4/ La famille bénéfices

Evolution de la famille « univers d’utilisation », cette famille explore et met en avant les bénéfices spécifiques pour le consommateur, en valorisant le résultat de manière plus différenciée : se sentir mieux, gagner…
–       Bewell objets connectés de santé, qui ont vocation à améliorer le confort de vie des individus – be well, pour être bien
–       Ween : un thermostat qui anticipe les retours et permet de réchauffer la maison sans gaspiller et qui rappelle l’idée de gagner, to win.

5/ La famille concrète

Cette famille reste dans le domaine descriptif mais aborde de façon plus concrète les fonctionnalités de l’objet. Elle est ancrée dans la réalité précise de l’objet.
–       Sensorwake, un réveil olfactif pour se réveiller avec les sens et les odeurs
–       PIQ ; un capteur unique pour tous les sportifs, qui permet de tracker et suivre les performances en temps réel. On retrouve dans la notion de « piquer » l’idée de capter.
–       Bluetens ; cet appareil d’électrostimulation connecté est évoqué à travers la notion de « tension »
Hydrao : premier pommeau de douche intelligent, connecté et écolo renvoie directement à notion d’eau (hydra)
–       Phonotonic. Permet de se connecter à la musique dans les activités du quotidien en étant actif. On retrouve dans le nom l’idée de musique et celle d’action.
Dans cette famille, le nom exprime clairement ce que fait le produit en mettant en avant ces attributs. Cette approche apporte du sérieux, de l’efficacité, mais aussi de l’accessibilité. Il reste néanmoins lié à un type de produit, ne permettant pas d’étendre la gamme.

6/ La famille « animaux »

A la manière de Jiminy, le criquet comique qui accompagne Pinocchio dans ses aventures et qui représente sa bonne conscience, ces objets sont aussi des petits compagnons du quotidien qui revêtent des noms d’animaux. Le recours à une figure existante permet également de l’ancrer dans le réel. Mais également de l’incarner, faciliter l’appropriation et surfe sur le succès d’apple.
–       Kolibree, brosse à dents électrique et connectée, s’inscrit parfaitement dans cette logique. Petit oiseau très rapide et aux capacités étonnantes. Kolibree joue le rôle de petite conscience que la marque souhaite donner à ses objets. « Plus que des gadgets ils ont vocation à nous aider à prendre conscience que tout ce que nous faisons a un impact sur notre santé et à nous guider vers l’amélioration ».
–       Parrot,  connu pour ses drones, propose aussi toute une gamme de produits haute technologie : pots connectés, musique…Le perroquet, à la fois animal proche de l’homme mais aussi oiseau, qui résonne bien avec la promesse de la marque d’« apporter dans notre quotidien des formes de liberté ».
–       Wistiki, dérivé de Ouistiti, qui évoque le singe agile et malin mais aussi l’idée de sourire « ouistiti ». « Wistiki, c’est l’ami qui vous accompagne au quotidien en vous aidant à ne plus perdre vos affaires. »
–       Kiwi Box, borne universelle qui permet de recharger en même temps avec une seule prise jusqu’à 6 smartphones & tablettes. Il s’agit à la fois d’un animal et d’un fruit mais on retrouve la même notion de petit compagnon incarné sympathique.
Cette famille animaux s’appuie donc sur des promesses similaires : la simplicité, l’accompagnement, mais les marques se différencient par le type d’animal choisi, en explorant ses imaginaires liés et en installant durablement la marque dans un discours cohérent. Le nom d’animal n’est pas là uniquement pour être sympa, il nourrit en profondeur la marque. Le fait d’être déconnecté des produits permet de fédérer des offres larges, à l’instar de Parrot.

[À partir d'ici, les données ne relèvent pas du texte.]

/-- CHIT_WRITE_COMPLETE (R342). -/
def execChitWriteComplete (n : Nat) (s : State) : Out :=
  .next (match s.arrived.find? (fun a => a.req.owner == .chit n) with
    | none => s
    | some a =>
      let s := s.takeAnswer a.req.id
      let w := s.crWr n
      let s := { s with chits := s.chits.map (fun (c : Chit) => if c.stage = ChitStage.inFlight a.req.id then { c with stage := .written w } else c) }
      s.put CR_WRITE.WRITE (ix n) ((w + 1) % s.crSize n))

/-- CHIT_ACKNOWLEDGE (R343). -/
def execChitAcknowledge (port n : Nat) (v : Word) (s : State) : Out :=
  .next (s.byPort port 8 (.chitAcknowledge port n v) false (fun s =>
    s.chitAck n v.toNat))

/-- CR_CTRL_WRITE (R342). -/
def execCrCtrlWrite (port n : Nat) (v : Word) (s : State) : Out :=
  .next (s.byPort port 8 (.crCtrlWrite port n v) false (fun s =>
    s.crCtrlWrite n v.toNat))

/-- CHIT_MASK_SET (R344). -/
def execChitMaskSet (port k : Nat) (v : Word) (s : State) : Out :=
  .next (s.byPort port 8 (.chitMaskSet port k v) false (fun s =>
    s.orIn CHIT_MASK_SET.MASK (ix k) v.toNat))

/-- CHIT_MASK_CLR (R344). -/
def execChitMaskClr (port k : Nat) (v : Word) (s : State) : Out :=
  .next (s.byPort port 8 (.chitMaskClr port k v) false (fun s =>
    s.clrIn CHIT_MASK_SET.MASK (ix k) v.toNat))

/-- CHIT_PEND_SET (R344). -/
def execChitPendSet (port k : Nat) (v : Word) (s : State) : Out :=
  .next (s.byPort port 8 (.chitPendSet port k v) false (fun s =>
    s.orIn CHIT_PEND_SET.PEND (ix k) v.toNat))

/-- CHIT_PEND_CLR (R344). -/
def execChitPendClr (port k : Nat) (v : Word) (s : State) : Out :=
  .next (s.byPort port 8 (.chitPendClr port k v) false (fun s =>
    s.clrIn CHIT_PEND_SET.PEND (ix k) v.toNat))

end Sys2Proof.Machine
end

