/-- A byte that a trader writes to a plain register of its I/O page. -/
def State.ioWrite1 (s : State) (t : TraderId) (a : Nat) (b : Byte) : State :=
  match s.ioReg t a with
  | none => s
  | some (r, k) =>
    if !s.reached r || r.name.operation then s
    else if r.name.direct then
      (s.upd t (fun tr => { tr with wlatch := none })).wr r (setBits (s.rd r) (8 * k + 7) (8 * k) b.toNat)
    else
      let old := match (s.trader t).wlatch with
        | some (q, l) => if q = r then l else []
        | none => []
      let got := Tab.set old k b
      let v := mergeBytes r.name (s.view (.trader t) r) got
      if r.name.bytes = 1 then s.regWrite (.trader t) r v
      else if k = r.name.lastByte then (s.upd t (fun tr => { tr with wlatch := none })).regWrite (.trader t) r v
      else s.upd t (fun tr => { tr with wlatch := some (r, got) })

/-- Bytes that a trader writes together. -/
def State.ioWrite (s : State) (t : TraderId) (a : Nat) (bs : List Byte) : State :=
  forAll bs.zipIdx (fun e s => s.ioWrite1 t (a + e.2) e.1) s

/-- A register of a barrow block (R201). -/
def RegName.ofBarrow (n : RegName) : Bool := match n.place.1 with | .BR | .CRI | .CRS => true | _ => false

/-- A byte that a trader reads from its I/O page: registers of 64 bits, those of a barrow and operations go through the read
latch (R23, R201, R281). -/
def State.ioRead1 (s : State) (t : TraderId) (a : Nat) : Byte × State :=
  match s.ioReg t a with
  | none => (0, s)
  | some (r, k) =>
    let byteOf (v : Nat) : Byte := BitVec.ofNat 8 (v >>> (8 * k))
    let held := match (s.trader t).rlatch with | some (q, v) => if q = r then some v else none | none => none
    if !s.reached r then (0, s)
    else if r.name.operation || (r.name == .CR_RXF && k != 0) then (byteOf (held.getD 0), s)
    else if r.name.is64 || r.name.ofBarrow then
      if k = 0 then
        let (v, s) := s.readReg (.trader t) r
        (byteOf v, s.upd t (fun tr => { tr with rlatch := some (r, v) }))
      else (byteOf (held.getD (s.view (.trader t) r)), s)
    else
      let (v, s) := s.readReg (.trader t) r
      (byteOf v, s)

/-- Bytes that a trader reads together, in ascending order. -/
def State.ioRead (s : State) (t : TraderId) (a : Nat) : Nat → List Byte × State
  | 0 => ([], s)
  | n + 1 =>
    let (b, s) := s.ioRead1 t a
    let (bs, s) := State.ioRead s t (a + 1) n
    (b :: bs, s)

end Sys2Proof.Machine
end

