/-- The trader waits for the answer to an access of an instruction of key `k`. -/
def State.waitsIn (s : State) (t : TraderId) (k : Nat) : Bool :=
  (s.trader t).atom.any (fun r => !r.arrived && keyOf r.word == k) || (k == key 0x2D && s.popWaits t)

/-- An attempt of an access instruction; a slot spent waiting for its answer is unscheduled (R281). -/
def State.memIssue (s : State) (t : TraderId) (k : Nat) (uses : Nat → List GReg) : Out :=
  .next (if s.ownsSlot t && s.waitsIn t k then (s.ownSlot t (s.cur t)).unsched t
    else (s.issue t k uses (State.memBody t) memCost (State.memHold t) (State.memEarly t)).settle)

/-- The base register of format M, where the mode names one. -/
def baseUse (w : Nat) : List GReg := if fMode w = 3 then [] else [.a (fS1 w)]

/-- LDB: D[REG] := the byte at ea. -/
def execLdb (t : TraderId) (s : State) : Out := s.memIssue t (key 0x20) (fun w => .d (fDst w) :: baseUse w)

/-- STB: the byte at ea := D[REG]. -/
def execStb (t : TraderId) (s : State) : Out := s.memIssue t (key 0x21) (fun w => .d (fDst w) :: baseUse w)

/-- LDH: A[REG] := 16 bits at ea. -/
def execLdh (t : TraderId) (s : State) : Out := s.memIssue t (key 0x22) (fun w => .a (fDst w) :: baseUse w)

/-- STH: 16 bits at ea := A[REG]. -/
def execSth (t : TraderId) (s : State) : Out := s.memIssue t (key 0x23) (fun w => .a (fDst w) :: baseUse w)

/-- LDT: AC[REG] := 24 bits at ea. -/
def execLdt (t : TraderId) (s : State) : Out := s.memIssue t (key 0x24) (fun w => .ac (fDst w) :: baseUse w)

/-- STT: 24 bits at ea := AC[REG]. -/
def execStt (t : TraderId) (s : State) : Out := s.memIssue t (key 0x25) (fun w => .ac (fDst w) :: baseUse w)

/-- LDBA: A[REG] := the byte at ea, zero-extended. -/
def execLdba (t : TraderId) (s : State) : Out := s.memIssue t (key 0x26) (fun w => .a (fDst w) :: baseUse w)

/-! ## Calls and returns (R136) -/

/-- CALL: push16(x + 1); PC := TARGET. -/
def execCall (t : TraderId) (s : State) : Out := s.memIssue t (key 0x2A) (fun _ => [.a 7])

/-- BSR: push16(x + 1); PC := x + 1 + TARGET, signed. -/
def execBsr (t : TraderId) (s : State) : Out := s.memIssue t (key 0x2B) (fun _ => [.a 7])

/-- CALLI: push16(x + 1); PC := A[AREG] as it was before the push. -/
def execCalli (t : TraderId) (s : State) : Out := s.memIssue t (key 0x2C 1) (fun w => [.a 7, .a (fDst w)])

/-- RET: PC := pop16(). -/
def execRet (t : TraderId) (s : State) : Out := s.memIssue t (key 0x2D) (fun _ => [.a 7])

/-! ## Block moves (R116, R135) -/

/-- The bytes of a block move, its destination and its source. -/
def blkN (w : Nat) : Nat := bits w 3 0 + 1
def blkSrcX (w : Nat) : Nat := bits w 13 11

/-- `n` bytes from trader address `ea` lie in one shared bank or in the slice. -/
def blkIn (ea n : Nat) : Bool :=
  decide (ea + n ≤ 0x8000) || (decide (0xC000 ≤ ea) && decide (ea + n ≤ 0xE000))

/-- The address at which BLK takes ADDR_FAULT, the source before the destination. -/
def blkFault (w : Nat) (tr : Trader) : Option Nat :=
  let n := blkN w
  let dst := tr.ar (fS1 w)
  let src := tr.ar (blkSrcX w)
  if fDst w = 0 ∧ !blkIn src n then some src else if !blkIn dst n then some dst else none

/-- The issue slots of BLK: 1 + ceil(n / 8) for BCPY, 2 for BFILL; one that faults ends in its first slot, and a false guard makes no
check of the addresses. -/
def blkCost (w : Nat) (tr : Trader) : Nat :=
  if tr.guard w ∧ (blkFault w tr).isSome then 1 else if fDst w = 0 then 1 + (blkN w + 7) / 8 else 2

Au-delà de ces 6 familles, d’autres marques investissent des territoires plus uniques dans l’univers :

Devialet par exemple, qui conçoit et commercialise une gamme d’amplificateurs audio haut-de-gamme Expert. Ainsi que l’enceinte connectée Phantom a créé, à travers du naming de marque, un nom patronymique français. Ce dernier étant une référence à Guillaume Vialet (ou Viallet), sous-inspecteur des ponts et chaussées. Egalement compagnon de Diderot qui participa à l’écriture de certains articles de l’Encyclopédie Française. La marque se dit « profondément inspirée par la Philosophie des Lumières et être encouragée par le progrès scientifique qui rend l’homme meilleur ». On notera au passage que l’enceinte connectée Phantom quant à elle réinvestit l’idée de compagnon. Idée que nous avions dans la famille animaux mais de manière moins réelle.
Gablys, qui commercialise des porte-clés antivol et anti-perte connecté et des cadenas blutooth pour mac et pc, semble avec son nom évoquer la forme de l’objet.
AWOX, concepteur d’objets hybrides connectés dédiés à l’univers du Smart Home, la vidéo, l’audio et le lighting, joue sur des constructions plus arbitraires à la fois modernes et techniques.

Dans la réalité, on voit bien que plusieurs noms sont polysémiques et peuvent donc entrer dans plusieurs catégories. C’est la toute la magie d’un nom.
 
Mais au-delà de la racine sémantique, un nom se crée aussi à travers sa forme.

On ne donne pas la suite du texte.